Medicine encompasses a variety of health care practices evolved to maintain and restore health by the prevention and treatment of illness.
Contemporary medicine applies biomedical sciences, biomedical research, genetics, and medical technology to diagnose, treat, and prevent injury and disease,
typically through pharmaceuticals or surgery, but also through therapies as diverse as psychotherapy, external splints and traction, medical devices, biologics, and ionizing radiation, amongst others.

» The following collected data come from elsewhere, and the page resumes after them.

-- ==== Sys2Proof/Machine/Experts.lean ====
section
/-! DEFINITION. The bullpen's reads, staging, eviction and deadlines (R349 to R352, R356). -/
namespace Sys2Proof.Machine

/-! ## Frames (R351, R352, R416) -/

/-- The frames of the cache, as HBM address div 65536. -/
def State.cacheFrames (s : State) : List Nat := (List.range s.expert.frames).map fun i => s.expert.ecbase.toNat / 65536 + i

/-- Frames of evicted handles whose aperture commands in engine queues still use (R268, R352). -/
def State.leavingFrames (s : State) : List Nat :=
  s.mem.views.flatMap fun v => v.aper.flatMap fun a => a.pages.map fun p => p.frame / 65536

def State.freeFrames (s : State) : List Nat :=
  let leaving := s.leavingFrames
  s.cacheFrames.filter fun f => !s.mem.frames.contains f && !leaving.contains f && !s.expert.handles.any fun h => h.frames.contains f

/-- Frames that a context holds. -/
def State.framesHeld (s : State) (ctx : Nat) : Nat :=
  ((s.expert.handles.filter fun h => h.ctx == ctx).map fun h => h.frames.length).foldl (· + ·) 0

/-- The least recently used staged handle that no tile pins, of one context or of any. Of handles that nothing has used, the one staged
longest ago goes first (DESIGN CHOICE, log 64). -/
def State.evictee (s : State) (ctx : Option Nat) : Option Handle :=
  (s.expert.handles.filter fun h => h.state == 3 && h.pins.isEmpty && (match ctx with | some c => h.ctx == c | none => true)).foldl
    (fun (best : Option Handle) h => match best with
      | some b => if h.used < b.used || (h.used == b.used && h.since < b.since) then some h else some b
      | none => some h) none

/-- A staged handle is evicted: markers are placed behind the commands of its context, and those translate with the old mapping
(R268, R352). -/
def State.evict (s : State) (h : Handle) : State :=
  let s := if (s.queued h.ctx).isEmpty then s
    else s.placeMarkers .evict h.ctx (s.mem.aper.filter fun a => a.handle == h.num) (fun _ => true) fun m => m
  s.unstage h 0 0

/-- Evict until the context's quota and the free frames, with those that become free, allow `len` more; none if they cannot.
`n` bounds the evictions. -/
def State.makeRoom (s : State) (ctx quota len : Nat) : Nat → Option State
  | 0 => none
  | n + 1 =>
    if quota < s.framesHeld ctx + len then
      (match s.evictee (some ctx) with
        | some h => (s.evict h).makeRoom ctx quota len n
        | none => none)
    else if s.freeFrames.length + s.leavingFrames.length < len then
      (match s.evictee none with
        | some h => (s.evict h).makeRoom ctx quota len n
        | none => none)
    else some s

/-! ## Reads -/

/-- Is one entry ahead of another (R349)? -/
def BpEntry.before (a b : BpEntry) : Bool :=
  let prio := b.prio < a.prio || (a.prio == b.prio && a.order < b.order)
  match a.deadline, b.deadline with
  | some x, some y => x < y || (x == y && prio)
  | some _, none => true
  | none, some _ => false
  | none, none => prio

/-- The entry whose read is to start next. -/
def State.firstEntry (s : State) : Option BpEntry :=
  (s.expert.entries.filter fun e => !e.started).foldl (fun (best : Option BpEntry) e => match best with
    | some b => if e.before b then some e else some b
    | none => some e) none

def State.readsInFlight (s : State) : Nat := (s.expert.entries.filter (·.started)).length

def State.stagedCount (s : State) : Nat := (s.expert.handles.filter fun h => h.state == 3).length

/-- Start the read of a handle's entry if frames allow it, after the evictions that this takes: while markers keep the evicted frames,
only these are made. None if there is nothing to do. -/
def State.startRead (s : State) (h : Nat) : Option State :=
  let x := s.handle h
  if x.state ≠ 1 || 64 ≤ s.readsInFlight then none
  else match s.mem.ctx x.ctx with
    | none => none
    | some c => (s.makeRoom x.ctx c.quota x.len 16385).bind fun t =>
      if t.freeFrames.length < x.len then (if t.stagedCount < s.stagedCount then some t else none)
      else
        let t := t.setHandle { x with state := 2, frames := t.freeFrames.take x.len, got := [] }
        some { t with expert := { t.expert with entries := t.expert.entries.map fun (e : BpEntry) => if e.handle == h then { e with started := true } else e } }

/-- Is the read of a handle's entry the one to start: the first by the keys of R349, or in host-assisted mode one that BPSTART has
named (R356)? -/
def State.readDue (s : State) (h : Nat) : Bool :=
  if s.expert.hostord then s.expert.entries.any fun e => e.handle == h && !e.started && e.asked
  else (s.firstEntry.map (·.handle)) == some h

/-- BULLPEN_READ_START. -/
def State.bullpenStart (s : State) (h : Nat) : State :=
  if !s.readDue h then s
  else match s.startRead h with
    | some s => s.judgeAll
    | none => s

/-- BPSTART (R356): the host's order. A read that has to wait, for frames under R351 or for its place among 64, starts when it can. -/
def State.hostStart (s : State) (value : Word) : State :=
  let h := bits value.toNat 13 0
  if !s.expert.hostord || !(s.expert.entries.any fun e => e.handle == h && !e.started) then s
  else
    let entries := s.expert.entries.map fun (e : BpEntry) => if e.handle == h then { e with asked := true } else e
    ({ s with expert := { s.expert with entries := entries } } : State).bullpenStart h

/-! ## Staging (R351) -/

/-- The source page of piece i: its target, or the code of the fault. -/
def State.sourcePage (s : State) (x : Handle) (i : Nat) : State × Except Nat Target :=
  match s.mem.translate x.ctx (x.src + 65536 * i) .read with
  | (m, .error f) => ({ s with mem := m }, .error (if f.cause = 0x0A then 0x0021 else 0x0020))
  | (m, .ok t) => ({ s with mem := m }, if t.kind = 1 then .ok t else .error 0x0020)

/-- The code with which the read of a handle fails, if it does: 0x0040 once a page of flash stays uncorrectable after its retries
(R351, R439). -/
def State.stagingFault (s : State) (x : Handle) : Option Nat :=
  (List.range x.len).findSome? fun i =>
    match s.sourcePage x i with
    | (_, .error e) => some e
    | (s, .ok t) =>
      let bad (p : Nat) : Bool := let p := t.addr / 16384 + p; s.mem.flashBad.contains p && !x.got.contains p
      if [0, 1, 2, 3].any bad then some 0x0040 else none

/-- Copy piece i into its frame, encrypted with the key of the source page. -/
def State.stagePage (s : State) (x : Handle) (i : Nat) : State × AperPage :=
  let frame := 65536 * x.frames.getD i 0
  match s.sourcePage x i with
  | (s, .error _) => (s, ⟨frame, 0, 0⟩)
  | (s, .ok t) =>
    let put (m : MemState) (j : Nat) : MemState :=
      let d := m.below 1 (t.addr / 32 + j) t.key
      let num := frame / 32 + j
      (m.dropSector 0 num).writeHbm num (.wr (match m.key t.key with | some k => encSector k (32 * num) d | none => d))
    ({ s with mem := (List.range 2048).foldl put s.mem }, ⟨frame, t.key, t.pfmt⟩)

def State.stagePages (s : State) (x : Handle) : List Nat → State × List AperPage
  | [] => (s, [])
  | i :: is =>
    let (s, p) := s.stagePage x i
    let (s, ps) := s.stagePages x is
    (s, p :: ps)

/-- STAGING_FAILURE: the read of a handle stops with the code of its fault. -/
def State.failStaging (s : State) (h code : Nat) : State :=
  let x := s.handle h
  if x.state ≠ 2 || s.stagingFault x ≠ some code then s
  else ((s.dequeue h).unstage x 4 code).judgeAll

/-- The next flash page that the read of a handle waits for. -/
def State.missingPage (s : State) (x : Handle) : Option Nat :=
  (List.range (4 * x.len)).findSome? fun i =>
    match (s.sourcePage x (i / 4)).2 with
    | .ok t => let p := (t.addr + 16384 * (i % 4)) / 16384; if x.got.contains p then none else some p
    | .error _ => none

/-- The next flash page whose read is still to be issued. -/
def State.unreadPage (s : State) (x : Handle) : Option Nat :=
  let under (p : Nat) : Bool := s.flash.reads.any fun r => r.handle == some x.num && 4 * r.unit + r.page == p
  (List.range (4 * x.len)).findSome? fun i =>
    match (s.sourcePage x (i / 4)).2 with
    | .ok t => let p := (t.addr + 16384 * (i % 4)) / 16384; if x.got.contains p || under p then none else some p
    | .error _ => none

/-- STAGING_COMPLETE: every byte has arrived, the frames are mapped and the handle is staged. -/
def State.completeStaging (s : State) (h : Nat) : State :=
  let x := s.handle h
  if x.state ≠ 2 || (s.stagingFault x).isSome || (s.missingPage x).isSome then s
  else
    let (s, pages) := s.stagePages x (List.range x.len)
    let s := { s with mem := { s.mem with aper := ⟨h, pages⟩ :: s.mem.aper.filter fun a => a.handle != h } }
    let s := s.setHandle { s.handle h with state := 3, code := 0, since := s.expert.order }
    (({ s with expert := { s.expert with order := s.expert.order + 1 } } : State).dequeue h).judgeAll

/-- DEADLINE_MISS (R350): time has reached the deadline of an entry, and with it every earlier one. -/
def State.missDeadline (s : State) (h : Nat) : State :=
  match (s.expert.entries.find? fun e => e.handle == h && !e.missed).bind (·.deadline) with
  | some d =>
    let clock := max s.host.clock d
    { s with host := { s.host with clock := clock }, expert := s.expert.countMisses clock }
  | none => s

end Sys2Proof.Machine
end

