-- ==== Sys2Proof/Machine/Lists.lean ====
section
/-! DEFINITION. Command lists (R332, R333) and publications (R265, R339). -/
namespace Sys2Proof.Machine

def State.list (s : State) (j : Nat) : ListReg := s.launch.lists.toList.getD j ListReg.zero
def State.setList (s : State) (j : Nat) (l : ListReg) : State :=
  { s with launch := { s.launch with lists := s.launch.lists.setIfInBounds j l } }

/-- LIST_SUBMIT: a write of SQADDR (R333). -/
def State.submitList (s : State) (j : Nat) (addr : Word) : State :=
  let l := s.list j
  if l.busy || !l.en then s.setList j { l with drop := true }
  else
    let a := addr >>> 5 <<< 5
    s.setList j { l with addr := a, busy := true, base := a.toNat, pos := 0, stack := [], executed := 0, wait := .none }

/-- May a list run: it is busy, does not wait, and its context is active (R333, R367)? -/
def State.listRuns (s : State) (j : Nat) : Bool :=
  let l := s.list j
  l.busy && l.wait == .none && match s.mem.ctx l.ctx with
    | some c => c.state == 1
    | none => false

/-- The list whose entry the interpreter executes next: the highest PRIO, then the lowest number (R333). -/
def State.chosenList (s : State) : Option Nat :=
  ((List.range 64).filter s.listRuns).foldl (fun (best : Option Nat) j => match best with
    | some b => if (s.list b).prio < (s.list j).prio then some j else some b
    | none => some j) none

/-- A list entry (R332). -/
structure Entry where
  op : Nat
  cond : Nat
  skip : Nat
  bad : Bool
  a : Word
  b : Word
  c : Word
  deriving DecidableEq, Repr

def Entry.of (x : List Byte) : Entry :=
  let op := field x 0 1
  let cond := field x 1 1 % 4
  { op := op, cond := cond, skip := field x 2 2
    bad := op = 0 || 9 < op || field x 4 4 != 0 || ((op = 2 || op = 4) && cond = 3)
    a := BitVec.ofNat 64 (field x 8 8), b := BitVec.ofNat 64 (field x 16 8), c := BitVec.ofNat 64 (field x 24 8) }

/-- The entry a list stands at: the code of its read fault, or the entry. -/
def State.entryAt (s : State) (j : Nat) : State × Except Nat Entry :=
  let l := s.list j
  match s.engRead 0 l.ctx (BitVec.ofNat 64 (l.base + 32 * l.pos)) 32 with
  | (s, .error e) => (s, .error e)
  | (s, .ok b) => (s, .ok (Entry.of b))

/-- Go on at an entry. -/
def State.listGoto (s : State) (j pos : Nat) : State :=
  let l := s.list j
  s.setList j { l with pos := pos % 2 ^ 59, executed := l.executed + 1 }

/-- Wait for a reason. -/
def State.listWait (s : State) (j : Nat) (w : ListWait) (counts : Bool) : State :=
  let l := s.list j
  s.setList j { l with wait := w, executed := if counts then l.executed + 1 else l.executed }

/-- Entry pos + a, with a signed. -/
def relative (pos : Nat) (a : Word) : Nat := (((pos : Int) + a.toInt) % (2 ^ 59 : Nat)).toNat

/-- The condition of an entry on a word (R332). -/
def Entry.holds (e : Entry) (w : Nat) : Bool :=
  let v := BitVec.ofNat 64 w &&& e.b
  match e.cond with
  | 0 => v == e.c
  | 1 => v != e.c
  | _ => e.c.toNat ≤ v.toNat

/-- Is an entry invalid? With DUTYCFG.CLIH only LAUNCH, PUBLISH and END are executed (R399). -/
def State.entryBad (s : State) (e : Entry) : Bool := e.bad || (s.host.duty.getLsbD 4 && !([1, 3, 8].contains e.op))

/-- Execute the entry list j stands at, if the interpreter has reached it and its operation is `op`. An invalid entry and a read
fault fail the list under any name. -/
def State.listEntry (s : State) (j op : Nat) (f : State → Entry → State) : State :=
  if s.chosenList ≠ some j then s
  else match s.entryAt j with
    | (s, .error e) => s.stopList j (some e)
    | (s, .ok e) => if s.entryBad e then s.stopList j (some 0x0031) else if e.op = op then f s e else s

/-- The word an entry names. -/
def State.listWord (s : State) (j : Nat) (e : Entry) : State × Except Nat Nat :=
  match s.engRead 0 (s.list j).ctx e.a 8 with
  | (s, .error x) => (s, .error x)
  | (s, .ok b) => (s, .ok (leValue b))

def State.listLaunch (s : State) (j : Nat) : State :=
  s.listEntry j 1 fun s e =>
    let l := s.list j
    (s.requestLaunch (.list j) e.a e.b l.ctx 0 l.prio).listWait j .launch true

def State.listWaitWord (s : State) (j : Nat) : State :=
  s.listEntry j 2 fun s e => match s.listWord j e with
    | (s, .error x) => s.stopList j (some x)
    | (s, .ok w) => if e.holds w then s.listGoto j ((s.list j).pos + 1) else s.listWait j .word false

/-- The word a list waits for meets its condition; a list of a suspended context stays where it is (R367). -/
def State.listWordMet (s : State) (j : Nat) : State :=
  let l := s.list j
  let active := match s.mem.ctx l.ctx with
    | some c => c.state == 1
    | none => false
  if !(l.busy && l.wait == .word && active) then s
  else match s.entryAt j with
    | (s, .error x) => s.stopList j (some x)
    | (s, .ok e) =>
      if s.entryBad e || e.op ≠ 2 then s.stopList j (some 0x0031)
      else match s.listWord j e with
        | (s, .error x) => s.stopList j (some x)
        | (s, .ok w) =>
          if e.holds w then (s.setList j { s.list j with wait := .none }).listGoto j (l.pos + 1) else s

def State.listPublish (s : State) (j : Nat) : State :=
  s.listEntry j 3 fun s e =>
    (s.addPub (.list j) (s.list j).ctx e.a (e.b.toNat % 2 ^ 16) none false [] 0).listWait j .publish true

def State.listSkip (s : State) (j : Nat) : State :=
  s.listEntry j 4 fun s e => match s.listWord j e with
    | (s, .error x) => s.stopList j (some x)
    | (s, .ok w) => s.listGoto j ((s.list j).pos + 1 + (if e.holds w then e.skip else 0))

def State.listJump (s : State) (j : Nat) : State :=
  s.listEntry j 5 fun s e => s.listGoto j (relative (s.list j).pos e.a)

def State.listCallEntry (s : State) (j : Nat) : State :=
  s.listEntry j 6 fun s e =>
    let l := s.list j
    if 8 ≤ l.stack.length then s.stopList j (some 0x0031)
    else (s.setList j { l with stack := (l.pos + 1) :: l.stack }).listGoto j (relative l.pos e.a)

def State.listReturnEntry (s : State) (j : Nat) : State :=
  s.listEntry j 7 fun s _ =>
    let l := s.list j
    match l.stack with
    | [] => s.stopList j (some 0x0031)
    | p :: rest => (s.setList j { l with stack := rest }).listGoto j p

def State.listEndEntry (s : State) (j : Nat) : State :=
  s.listEntry j 8 fun s e =>
    let l := s.list j
    (s.writeWord 0 l.ctx e.a 0 0 (l.executed + 1)).stopList j none

def State.listClear (s : State) (j : Nat) : State :=
  s.listEntry j 9 fun s e =>
    let l := s.list j
    (s.dropTags fun t => t.ctx == l.ctx && bits t.name.toNat 63 48 == e.a.toNat % 2 ^ 16).listGoto j (l.pos + 1)

/-- The operation code of the entry a list stands at, for the default order. -/
def State.listOp (s : State) (j : Nat) : Nat :=
  match (s.entryAt j).2 with
  | .ok e => if s.entryBad e then 0 else e.op
  | .error _ => 0

/-- The selected regions that decide a publication, in the order of their commits: of an HPUB those that its task committed before it in
program order, as far as they have handed over their logs (R423). -/
def State.decidersOf (s : State) (p : Pub) : List Nat :=
  match p.via with
  | .core k _ => (((s.taskOf k).map Task.regions).getD []).take p.commits
  | _ => p.deciders

/-- May a publication act now? One of a strict kernel waits until the commits before it have handed over their logs (R423). -/
def State.pubReady (s : State) (p : Pub) : Bool :=
  !p.held && match p.via with
    | .core _ _ => !p.strict || p.commits ≤ (s.decidersOf p).length
    | _ => true

/-- TAG_PUBLICATION (R339); every waiting tile is judged before the next publication (R342). -/
def State.publishTag (s : State) (p : Pub) : State :=
  if !s.pubReady p then s
  else
    match s.applyPub { p with deciders := s.decidersOf p } with
    | (s, .done code detail) => (s.finishPub p code detail).judgeAll
    | (s, .held) =>
      let by' := match s.tag? p.ctx p.name with | some t => t.deciders | none => []
      let hold (x : Pub) : Pub := if x.id == p.id then { x with held := true, deciders := by' } else x
      ({ s with launch := { s.launch with pubs := s.launch.pubs.map hold } } : State).judgeAll
    | (s, .waits) => s

/-- Would a publication have an effect now, or does it wait for a free entry (R339)? -/
def State.pubMoves (s : State) (p : Pub) : Bool :=
  s.pubReady p && match (s.applyPub p).2 with
    | .waits => false
    | _ => true

end Sys2Proof.Machine
end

Medicine has been around for thousands of years, during most of which it was an art (an area of skill and knowledge) frequently having connections to the religious and
philosophical beliefs of local culture. For example, a medicine man would apply herbs and say prayers for healing, or an ancient philosopher and physician would apply bloodletting according to the theories of humorism.
In recent centuries, since the advent of modern science, most medicine has become a combination of art and science (both basic and applied, under the umbrella of medical science).
While stitching technique for sutures is an art learned through practice, the knowledge of what happens at the cellular and molecular level in the tissues being stitched arises through science.